# Finca rental wanted - Fuengirola



## perrodeagua (Jun 24, 2010)

We are looking for a finca for long term rental in the areas of Entrerrios, La Atalaya, Mijas Campo, Valtocado, La Cala golf etc. up as far as Puerto De Los Pescadores in Alhaurin El Grande but the closer to Fuengirola the better.
We have been here nine years, speak Spanish and have our own small business. We are a responsible middle-aged couple and are non-smokers.
3 beds/2 bath minimum, we have plenty of furniture so prefer unfurnished or only the basics. 
Pool, storage and/or outbuildings, orchard, water deposit. 
NO neighbours, within sight or sound, the more isolated the better. A house that is situated up a long drive from the road would be great. 
Kennels or stables for Spanish Water Dogs. We have plenty of posts and fencing to make a secure area with the owners permission.

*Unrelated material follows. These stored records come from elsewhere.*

-- ==== Sys2Proof/Laws/KeepClocks.lean ====
section
/-! SUPPORT. What the definitions of Machine/Clocks.lean keep: the queue, and the canonical forms of the register window and of
the memories; one lemma for each. -/

namespace Sys2Proof.Machine

theorem State.toSyspll_ok {s0 : State} {E W : Nat} {s} (hE : sub 8194 E = true) (hW : sub 116294195887297102487891809262081873365762983834628800334207223196594823441461000490077204358616414433055983289487096169080837959225180160 W = true) (h : Ok E W s0 s) :
    Ok E W s0 (State.toSyspll s) := by
  unfold State.toSyspll
  repeat' first
    | exact sub_trans rfl hE | exact sub_trans rfl hW | exact sub_bit hW rfl | with_reducible first | assumption | apply State.motionReady_ok | apply State.off_ok | apply State.p_ok | apply ws_f_CLK_DOM_SEL_SRC | apply ws_f_CLK_STATUS_MG_READY
    | intro _
    | dsimp only
    | with_reducible apply ok_ite
    | ((with_reducible apply ok_mk) <;> first | exact Or.inr (sub_bit hE rfl) | exact Or.inr (Or.inr (sub_bit hE rfl)) | with_reducible first | exact Or.inl rfl | exact rfl | exact Or.inr (Or.inl rfl) | assumption | apply ok_ite | apply State.motionReady_ok | apply State.off_ok | apply State.p_ok | apply ws_f_CLK_DOM_SEL_SRC | apply ws_f_CLK_STATUS_MG_READY)
    | split

theorem execRunReached_ok {s0 : State} {E W : Nat} {s} (hE : sub 268448322 E = true) (hW : sub 1167984798111281975972139931059274579172666502049663058598298481147215844791960746849457649636002117866009380199258785994066075200415856814551538395504642849598790889618416437735828909770688954368 W = true) (h : Ok E W s0 s) :
    OkOut E W s0 (execRunReached s) := by
  unfold execRunReached
  repeat' first
    | exact sub_trans rfl hE | exact sub_trans rfl hW | exact sub_bit hW rfl | with_reducible first | assumption | apply okOut_next | apply okOut_fault | apply State.toSyspll_ok | apply State.enterAcquire_ok | apply State.raiseSt_ok | apply State.off_ok | apply ws_f_HIF_LINK_L1
    | intro _
    | dsimp only
    | with_reducible apply ok_ite
    | ((with_reducible apply ok_mk) <;> first | exact Or.inr (sub_bit hE rfl) | exact Or.inr (Or.inr (sub_bit hE rfl)) | with_reducible first | exact Or.inl rfl | exact rfl | exact Or.inr (Or.inl rfl) | assumption | apply ok_ite | apply State.toSyspll_ok | apply State.enterAcquire_ok | apply State.raiseSt_ok | apply State.off_ok | apply ws_f_HIF_LINK_L1)
    | split

theorem State.clocksOff_ok {s0 : State} {E W : Nat} {s} (hE : sub 8194 E = true) (hW : sub 3440247923985107267416231342953130411194847483752421685606383259080384314132727212105027829665188529831936 W = true) (h : Ok E W s0 s) :
    Ok E W s0 (State.clocksOff s) := by
  unfold State.clocksOff
  repeat' first
    | exact sub_trans rfl hE | exact sub_trans rfl hW | exact sub_bit hW rfl | with_reducible first | assumption | apply State.off_ok | apply State.p_ok | apply ws_f_CLK_STATUS_MG_READY | apply ws_f_CLK_STATUS_PLL_READY
    | intro _
    | dsimp only
    | with_reducible apply ok_ite
    | ((with_reducible apply ok_mk) <;> first | exact Or.inr (sub_bit hE rfl) | exact Or.inr (Or.inr (sub_bit hE rfl)) | with_reducible first | exact Or.inl rfl | exact rfl | exact Or.inr (Or.inl rfl) | assumption | apply ok_ite | apply State.off_ok | apply State.p_ok | apply ws_f_CLK_STATUS_MG_READY | apply ws_f_CLK_STATUS_PLL_READY)
    | split

theorem cmdDoze_ok {s0 : State} {E W : Nat} {s} (hE : sub 1879603778 E = true) (hW : sub 1167985634190335588668508242682156145966373555747411183415082479397487404541669925919005342108151309215607365059374963118928102743399807090958016952457664640277207021370212061245323471359620153472 W = true) (h : Ok E W s0 s) :
    Ok E W s0 (cmdDoze s) := by
  unfold cmdDoze
  repeat' first
    | exact sub_trans rfl hE | exact sub_trans rfl hW | exact sub_bit hW rfl | with_reducible first | assumption | apply State.p_ok | apply State.on_ok | apply State.flushIntake_ok | apply State.endSession_ok | apply State.setServo_ok | apply State.clocksOff_ok | apply State.lockDevice_ok | apply ws_f_HIF_LINK_L1 | apply ws_f_PWR_STATUS_ENTRY_REFUSED | apply ws_f_PWR_STATUS_REASON
    | intro _
    | dsimp only
    | with_reducible apply ok_ite
    | ((with_reducible apply ok_mk) <;> first | exact Or.inr (sub_bit hE rfl) | exact Or.inr (Or.inr (sub_bit hE rfl)) | with_reducible first | exact Or.inl rfl | exact rfl | exact Or.inr (Or.inl rfl) | assumption | apply ok_ite | apply State.p_ok | apply State.on_ok | apply State.flushIntake_ok | apply State.endSession_ok | apply State.setServo_ok | apply State.clocksOff_ok | apply State.lockDevice_ok | apply ws_f_HIF_LINK_L1 | apply ws_f_PWR_STATUS_ENTRY_REFUSED | apply ws_f_PWR_STATUS_REASON)
    | split

theorem execDoze_ok {s0 : State} {E W : Nat} {rq s} (hE : sub 1879603778 E = true) (hW : sub 1167985634190335588668508242682156145966373555747411183415082479397487404619137422261612599797828884375697721289266136903804808128319587787177445612962900479166567619774347004350088746652609282176 W = true) (h : Ok E W s0 s) :
    OkOut E W s0 (execDoze rq s) := by
  unfold execDoze
  repeat' first
    | exact sub_trans rfl hE | exact sub_trans rfl hW | exact sub_bit hW rfl | with_reducible first | assumption | apply okOut_next | apply okOut_fault | apply State.write_ok | apply cmdDoze_ok
    | intro _
    | dsimp only
    | with_reducible apply ok_ite
    | split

Plenty of land, around 10000m2 or above would be great, preferably mainly flat and fenced. 
Our dogs do not live in the house and do not moult. 
Older house preferred, we do not mind decorating or gardening, making small improvements. 
Max rent about 600 euros per month.

SNIP/


----------



## jojo (Sep 20, 2007)

Have you looked thru the local papers??? There are lots of villas available around your requested areas

Jo xxx


----------